Singkatnya 9 tahun setelah aku resmi menjadi santri Ndalem, Pak Yai, yang biasa ku panggil
Abah, karena saking dekatnya aku dengan beliau berpulang ke Rahmatullah. Beberapa hari
setelah prosesi pemakaman, aku di panggil ke ruang tamu Ndalem Abah Yai. Saat itulah, hal
mengejutkan ini terjadi.
Saat aku masuk ruang tamu, aku sangat terkejut. Bagaimana tidak? Di ruangan itu duduk
dengan rapi tokoh-tokoh pembesar Pesantren. Mulai Ibu nyai ( Istri Abah Yai ) dan seluruh
dewan masyayikh. Serta hadir pula beberapa wajah yang jelas sangat aku kenal. Pengasuh panti
tempat aku dirawat dan Ustadz Ahmad juga hadir. Hadir juga di ruangan itu Ustadz yang
menguji aku saat test masuk Tsanawi, yang setelah ujian tak pernah kulihat lagi. Saat itu Ibu
nyai menyerahkan selembar kertas, yang berisi tulisan tangan pak Yai.

" Untuk anakku Abdurrahman bin Abdussalam

Saat surat ini sampai ditanganmu, aku yakin bahwa saat itu aku sudah tiada. Anakku,
sebelumnya aku minta maaf atas berbagai hal yang terjadi dalam hidupmu, maafkan aku,
anakku. Melalui surat ini, aku ingin menyampaikan beberapa hal padamu. Dan aku bersumpah,
Demi Allah, bahwa apa yang aku sampaikan adalah benar adanya. Pertama : aku sampaikan
kepadamu, bahwa sesungguhnya, kamu adalah anak kandungku dengan Nyai Halimah.

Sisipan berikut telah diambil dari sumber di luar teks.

-- ==== Sys2Proof/Laws/Ppu.lean ====
section
/-! SUPPORT. Laws of the PPU: what a register access and an event change, and that each keeps the
invariants of the PPU and the cartridge. -/

namespace Sys2Proof.Machine

open Sys2Proof

/-! Indices are in range. -/

theorem ntIndex_lt (m : Mirroring) (a : Nat) : ntIndex m a < 0x800 := by
  have h1 : a &&& 0x3FF ≤ 0x3FF := Nat.and_le_right
  have h2 : (a >>> 10) &&& 3 ≤ 3 := Nat.and_le_right
  have h3 : ((a >>> 10) &&& 3) &&& 1 ≤ 1 := Nat.and_le_right
  have h4 : ((a >>> 10) &&& 3) >>> 1 ≤ 1 := by rw [Nat.shiftRight_eq_div_pow]; omega
  unfold ntIndex
  cases m <;> dsimp only <;> omega

theorem palIndex_lt (a : Nat) : palIndex a < 0x20 := by
  have h : a &&& 0x1F ≤ 0x1F := Nat.and_le_right
  unfold palIndex
  dsimp only
  split <;> omega

/-- No palette index is an aliased one (R66). -/
theorem palIndex_canonical (a : Nat) :
    palIndex a ≠ 0x10 ∧ palIndex a ≠ 0x14 ∧ palIndex a ≠ 0x18 ∧ palIndex a ≠ 0x1C := by
  have h : a &&& 0x1F ≤ 0x1F := Nat.and_le_right
  unfold palIndex
  dsimp only
  split <;> omega

/-! A PPU bus read changes the cartridge by the tap or not at all. -/

theorem Ppu.busRead_cart (cd : Nat) (p : Ppu) (c : Cart) (a : Nat) :
    (p.busRead cd c a).2 = c ∨ (p.busRead cd c a).2 = c.tap cd (a &&& 0x3FFF) := by
  unfold Ppu.busRead
  dsimp only
  split
  · exact .inr rfl
  · split <;> exact .inl rfl

/-- A PPU bus read keeps every property of the cartridge that the tap keeps. -/
theorem Ppu.busRead_keeps {q : Cart → Prop} (ht : ∀ cd c a, q c → q (Cart.tap cd c a)) (cd : Nat)
    (p : Ppu) {c : Cart} (a : Nat) (h : q c) : q (p.busRead cd c a).2 := by
  rcases p.busRead_cart cd c a with e | e <;> rw [e]
  · exact h
  · exact ht cd c _ h

/-! Register reads (R259): everything they can do. -/

/-- A register read changes, of the PPU, only VBlank, w, the read buffer and v. -/
theorem Ppu.regRead_ppu (cd : Nat) (p : Ppu) (c : Cart) (k : Nat) :
    (p.regRead cd c k).2.1
      = { p with vblank := (p.regRead cd c k).2.1.vblank, w := (p.regRead cd c k).2.1.w,
                 readBuffer := (p.regRead cd c k).2.1.readBuffer,
                 v := (p.regRead cd c k).2.1.v } := by
  unfold Ppu.regRead
  split
  · rfl
  · rfl
  · unfold Ppu.readData
    dsimp only
    split <;> rfl
  · rfl

/-- A register read keeps every property of the cartridge that the tap keeps. -/
theorem Ppu.regRead_keeps {q : Cart → Prop} (ht : ∀ cd c a, q c → q (Cart.tap cd c a)) (cd : Nat)
    (p : Ppu) {c : Cart} (k : Nat) (h : q c) : q (p.regRead cd c k).2.2 := by
  unfold Ppu.regRead
  split
  · exact h
  · exact h
  · unfold Ppu.readData
    dsimp only
    split
    · exact Ppu.busRead_keeps ht cd p _ h
    · exact Ppu.busRead_keeps ht cd p _ (Ppu.busRead_keeps ht cd p _ h)
  · exact h

/-! Register writes. -/

/-- A PPU bus write changes, of the PPU, only CIRAM and palette RAM. -/
theorem Ppu.busWrite_ppu (cd : Nat) (p : Ppu) (c : Cart) (a : Nat) (d : Byte) :
    (p.busWrite cd c a d).1
      = { p with ciram := (p.busWrite cd c a d).1.ciram,
                 palettes := (p.busWrite cd c a d).1.palettes } := by
  unfold Ppu.busWrite
  dsimp only
  split
  · rfl
  · split <;> rfl

/-- A register write never changes the counters, the status flags, the NMI latch, the read buffer or
the framebuffer. -/
theorem Ppu.regWrite_ppu (cd : Nat) (p : Ppu) (c : Cart) (k : Nat) (d : Byte) :
    (p.regWrite cd c k d).1
      = { (p.regWrite cd c k d).1 with
          scanline := p.scanline, cycle := p.cycle, vblank := p.vblank, sprite0 := p.sprite0,
          overflow := p.overflow, nmiOccurred := p.nmiOccurred, readBuffer := p.readBuffer,
          framebuffer := p.framebuffer } := by
  unfold Ppu.regWrite
  split
  · rfl
  · rfl
  · rfl
  · rfl
  · unfold Ppu.writeScroll
    split <;> rfl
  · unfold Ppu.writeAddr
    dsimp only
    split <;> rfl
  · unfold Ppu.writeData
    dsimp only
    rw [Ppu.busWrite_ppu]
  · rfl

/-- A register write keeps every property of the cartridge that a PPU-side write keeps. -/
theorem Ppu.regWrite_keeps {q : Cart → Prop}
    (ht : ∀ cd c a d, q c → q (Cart.ppuWrite cd c a d)) (cd : Nat)
    (p : Ppu) {c : Cart} (k : Nat) (d : Byte) (h : q c) : q (p.regWrite cd c k d).2 := by
  unfold Ppu.regWrite
  split
  · exact h
  · exact h
  · exact h
  · exact h
  · exact h
  · exact h
  · unfold Ppu.writeData Ppu.busWrite
    dsimp only
    split
    · exact ht cd c _ d h
    · split <;> exact h
  · exact h

/-! The invariant. -/

/-- The invariant depends on the counters and the memories only. -/
theorem Ppu.Inv.congr {p q : Ppu} (h : p.Inv) (e1 : q.scanline = p.scanline) (e2 : q.cycle = p.cycle)
    (e3 : q.ciram = p.ciram) (e4 : q.oam = p.oam) (e5 : q.palettes = p.palettes)
    (e6 : q.framebuffer = p.framebuffer) : q.Inv := by
  cases h
  constructor <;> simp only [e1, e2, e3, e4, e5, e6] <;> assumption

theorem Ppu.Inv.regRead {p : Ppu} (h : p.Inv) (cd : Nat) (c : Cart) (k : Nat) :
    (p.regRead cd c k).2.1.Inv := by
  rw [Ppu.regRead_ppu]
  exact h.congr rfl rfl rfl rfl rfl rfl

theorem paletteCanonical_write {m : Memory} {k : Nat} (b : Byte) (h : paletteCanonical m = true)
    (hk : k ≠ 0x10 ∧ k ≠ 0x14 ∧ k ≠ 0x18 ∧ k ≠ 0x1C) : paletteCanonical (m.write k b) = true := by
  rw [paletteCanonical, List.all_eq_true] at h ⊢
  intro c hc
  rcases Memory.mem_write hc with rfl | hc
  · simpa [and_assoc] using hk
  · exact h c hc

theorem Ppu.Inv.withCiram {p : Ppu} (h : p.Inv) {k : Nat} (hk : k < 0x800) (b : Byte) :
    Ppu.Inv { p with ciram := p.ciram.write k b } :=
  { h with ciramWf := Memory.wf_write _ _ h.ciramWf,
           ciramBelow := Memory.below_write _ h.ciramBelow hk }

theorem Ppu.Inv.withPalettes {p : Ppu} (h : p.Inv) (a : Nat) (b : Byte) :
    Ppu.Inv { p with palettes := p.palettes.write (palIndex a) b } :=
  { h with palWf := Memory.wf_write _ _ h.palWf,
           palBelow := Memory.below_write _ h.palBelow (palIndex_lt a),
           palCanonical := paletteCanonical_write _ h.palCanonical (palIndex_canonical a) }

theorem Ppu.Inv.withOam {p : Ppu} (h : p.Inv) {k : Nat} (hk : k < 0x100) (b : Byte) :
    Ppu.Inv { p with oam := p.oam.write k b } :=
  { h with oamWf := Memory.wf_write _ _ h.oamWf, oamBelow := Memory.below_write _ h.oamBelow hk }

theorem Ppu.Inv.busWrite {p : Ppu} (h : p.Inv) (cd : Nat) (c : Cart) (a : Nat) (d : Byte) :
    (p.busWrite cd c a d).1.Inv := by
  unfold Ppu.busWrite
  dsimp only
  split
  · exact h
  · split
    · exact h.withCiram (ntIndex_lt _ _) d
    · exact h.withPalettes _ d

theorem Ppu.Inv.regWrite {p : Ppu} (h : p.Inv) (cd : Nat) (c : Cart) (k : Nat) (d : Byte) :
    (p.regWrite cd c k d).1.Inv := by
  unfold Ppu.regWrite
  split
  · exact h.congr rfl rfl rfl rfl rfl rfl
  · exact h.congr rfl rfl rfl rfl rfl rfl
  · exact h.congr rfl rfl rfl rfl rfl rfl
  · exact (h.withOam (k := p.oamaddr.toNat) p.oamaddr.isLt d).congr rfl rfl rfl rfl rfl rfl
  · unfold Ppu.writeScroll
    split <;> exact h.congr rfl rfl rfl rfl rfl rfl
  · unfold Ppu.writeAddr
    dsimp only
    split <;> exact h.congr rfl rfl rfl rfl rfl rfl
  · exact (h.busWrite cd c p.v.toNat d).congr rfl rfl rfl rfl rfl rfl
  · exact h

theorem Ppu.Inv.advancePosition {p : Ppu} (h : p.Inv) : p.advancePosition.1.Inv := by
  have h1 := h.lineLow
  have h2 := h.lineHigh
  have h3 := h.cycleHigh
  have key : ∀ (sl : Int) (cy : Nat), -1 ≤ sl → sl ≤ 260 → cy ≤ 340 →
      Ppu.Inv { p with scanline := sl, cycle := cy } :=
    fun sl cy a b e => { h with lineLow := a, lineHigh := b, cycleHigh := e }
  unfold Ppu.advancePosition
  dsimp only
  apply key
  · split <;> split <;> omega
  · split <;> split <;> omega
  · simp only [decide_eq_true_eq]
    split <;> omega

/-- A rendered pixel is a colour index 0..63 (R270). -/
theorem pixelColour_lt (p : Ppu) (c : Cart) (s : List Nat) (y x : Nat) :
    (pixelColour p c s y x).toNat < 64 := by
  unfold pixelColour
  rw [BitVec.toNat_and]
  exact Nat.lt_of_le_of_lt Nat.and_le_right (by decide)

theorem Ppu.Inv.renderLine {p : Ppu} (h : p.Inv) (c : Cart) {y : Nat} (hy : y < 240) :
    (Machine.renderLine p c y).Inv := by
  have hlen : ((List.range 256).map
      (fun x => pixelColour p c (p.spritesOnLine y) y x)).length = 256 := by simp
  have hcol : ∀ b ∈ (List.range 256).map
      (fun x => pixelColour p c (p.spritesOnLine y) y x), b.toNat < 64 := by
    intro b hb
    obtain ⟨x, _, rfl⟩ := List.mem_map.mp hb
    exact pixelColour_lt _ _ _ _ _
  unfold Machine.renderLine
  dsimp only
  exact { h with
    frameWf := Memory.wf_writeRow _ _ h.frameWf
    frameBelow := by
      rw [Memory.below_iff]
      intro d hd
      rcases Memory.mem_writeRow hd with hd | ⟨hd, _⟩
      · exact Memory.below_iff.mp h.frameBelow d hd
      · rw [hlen] at hd
        omega
    frameColours := by
      rw [framebufferColours, List.all_eq_true]
      intro d hd
      rcases Memory.mem_writeRow hd with hd | ⟨_, hd⟩
      · exact List.all_eq_true.mp h.frameColours d hd
      · simpa using hcol d.2 hd }

theorem Ppu.Inv.lineStart {p : Ppu} (h : p.Inv) (c : Cart) {y : Nat} (hy : y < 240) :
    (p.lineStart c y).Inv := by
  have hc : p.copyHorizontal.Inv := h.congr rfl rfl rfl rfl rfl rfl
  unfold Ppu.lineStart
  split
  · exact (hc.renderLine c hy).congr rfl rfl rfl rfl rfl rfl
  · exact h.renderLine c hy

/-- An event keeps the PPU's invariant. -/
theorem Ppu.Inv.event {p : Ppu} (h : p.Inv) (c : Cart) : (ppuEvent p c).1.Inv := by
  unfold ppuEvent
  split
  · split
    · dsimp only
      split
      · exact h.congr rfl rfl rfl rfl rfl rfl
      · exact h
    · split
      · exact h.congr rfl rfl rfl rfl rfl rfl
      · exact h
  · split
    · rename_i hr
      split
      · exact h.lineStart c (by omega)
      · split <;> exact h
    · split
      · exact h.congr rfl rfl rfl rfl rfl rfl
      · exact h

/-- Everything an event does to the PPU: VBlank's start, the pre-render clear, a line's start, and
otherwise at most a change of v; it never moves the counters (R263 to R267). -/
theorem ppuEvent_ppu (p : Ppu) (c : Cart) :
    ((ppuEvent p c).1.scanline = p.scanline ∧ (ppuEvent p c).1.cycle = p.cycle)
      ∧ (p.scanline = 241 → p.cycle = 1 → (ppuEvent p c).1 = p.vblankStart)
      ∧ (p.scanline = -1 → p.cycle = 1 → (ppuEvent p c).1 = p.preRenderClear)
      ∧ (0 ≤ p.scanline → p.scanline ≤ 239 → p.cycle = 0 →
          (ppuEvent p c).1 = p.lineStart c p.scanline.toNat)
      ∧ (¬(p.scanline = 241 ∧ p.cycle = 1) → ¬(p.scanline = -1 ∧ p.cycle = 1) →
          ¬(0 ≤ p.scanline ∧ p.scanline ≤ 239 ∧ p.cycle = 0) →
          ∃ v, (ppuEvent p c).1 = { p with v := v }) := by
  unfold ppuEvent
  refine ⟨?_, ?_, ?_, ?_, ?_⟩
  · split
    · split
      · dsimp only; split <;> exact ⟨rfl, rfl⟩
      · split <;> exact ⟨rfl, rfl⟩
    · split
      · split
        · unfold Ppu.lineStart; split <;> exact ⟨rfl, rfl⟩
        · split <;> exact ⟨rfl, rfl⟩
      · split <;> exact ⟨rfl, rfl⟩
  · intro h1 h2; rw [if_neg (by omega), if_neg (by omega), if_pos ⟨h1, h2⟩]
  · intro h1 h2; rw [if_pos h1, if_neg (by omega), if_pos h2]
  · intro h1 h2 h3; rw [if_neg (by omega), if_pos ⟨h1, h2⟩, if_pos h3]
  · intro h1 h2 h3
    split
    · split
      · dsimp only; split <;> exact ⟨_, rfl⟩
      · rw [if_neg (by omega)]; exact ⟨_, rfl⟩
    · split
      · rw [if_neg (by omega)]; split <;> exact ⟨_, rfl⟩
      · exact ⟨_, rfl⟩

/-- What an event does to v: the vertical copy at (-1, 0), and at a visible line's start the horizontal
copy and IncY, all three only with the background shown (R263, R266, R267). -/
theorem ppuEvent_v (p : Ppu) (c : Cart) :
    (ppuEvent p c).1.v
      = if p.showBg then
          (if p.scanline = -1 ∧ p.cycle = 0 then p.copyVertical.v
           else if 0 ≤ p.scanline ∧ p.scanline ≤ 239 ∧ p.cycle = 0 then incY p.copyHorizontal.v
           else p.v)
        else p.v := by
  unfold ppuEvent Ppu.lineStart
  cases p.showBg <;> (repeat' split) <;> first | rfl | (exfalso; omega)

/-- What an event does to the cartridge: one scanline clock at cycle 260 of a visible line with the
background shown (R279). -/
theorem ppuEvent_cart (p : Ppu) (c : Cart) :
    (ppuEvent p c).2
      = if 0 ≤ p.scanline ∧ p.scanline ≤ 239 ∧ p.cycle = 260 ∧ p.showBg = true
        then c.scanlineClock else c := by
  unfold ppuEvent
  cases p.showBg <;> (repeat' split) <;> first | rfl | (exfalso; omega) | simp_all

/-- An event changes, of the PPU, only v, the flags, the NMI latch and the framebuffer. -/
theorem ppuEvent_frame (p : Ppu) (c : Cart) :
    (ppuEvent p c).1 = { p with
      v := (ppuEvent p c).1.v, vblank := (ppuEvent p c).1.vblank,
      sprite0 := (ppuEvent p c).1.sprite0, overflow := (ppuEvent p c).1.overflow,
      nmiOccurred := (ppuEvent p c).1.nmiOccurred,
      framebuffer := (ppuEvent p c).1.framebuffer } := by
  unfold ppuEvent Ppu.lineStart
  (repeat' split) <;> rfl

/-- An event keeps every property of the cartridge that a scanline clock keeps. -/
theorem ppuEvent_keeps {q : Cart → Prop} (hs : ∀ c, q c → q (Cart.scanlineClock c)) (p : Ppu)
    {c : Cart} (h : q c) : q (ppuEvent p c).2 := by
  unfold ppuEvent
  split
  · split
    · exact h
    · split <;> exact h
  · split
    · split
      · exact h
      · split
        · dsimp only
          split
          · exact hs c h
          · exact h
        · exact h
    · split <;> exact h

theorem Ppu.Inv.reset {p : Ppu} (h : p.Inv) : p.reset.Inv :=
  { h with lineLow := show (-1 : Int) ≤ -1 by decide, lineHigh := show (-1 : Int) ≤ 260 by decide,
           cycleHigh := show 0 ≤ 340 by decide }

end Sys2Proof.Machine
end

Maafkan aku yang tidak merawatmu dengan benar sejak kecil. Dan bahkan sampai aku
meninggal, aku tak mengatakannya padamu secara langsung. Sekali lagi maafkan aku anakku.
Aku sengaja mengirimmu ke panti asuhan sejak kecil, agar kau mengerti seperti apa hidup
sebagai orang biasa. Tanpa ada yang bisa disombongkan. Dan agar kau faham bahwa segala
sesuatu yang kau inginkan harus kau usahakan dengan tanganmu sendiri bukan dengan
bersembunyi di balik nama besar orang tua. Dan agar kau tahu bahwa segala sesuatu bisa
diraih dengan rekoso dan kangelan. Itulah kehidupan anakku. Kedua : Panti asuhan tempat kau
tumbuh, adalah salah satu cabang dari pondok pesantren Nur Muhammad. Dan pengasuhnya,
Yai Ilyas, adalah adik bungsuku, pamanmu sendiri. Ketiga : Ustadz Ahmad, guru madrasah mu
di kampung adalah putra, Yai Sholeh, Kabag kepesantrenan putra yang berarti, beliau adalah
sepupumu sendiri. Dan terakhir, orang yang mengujimu saat test masuk, adalah putra guruku,
beliau adalah pengasuh pondok pesantren Saadatul ummah. Beliau punya anak gadis yang
usianya 3 tahun dibawahmu. Kami sudah sepakat untuk menjodohkanmu dengannya sejak
kalian masih kecil. Sekali lagi maafkan aku anakku.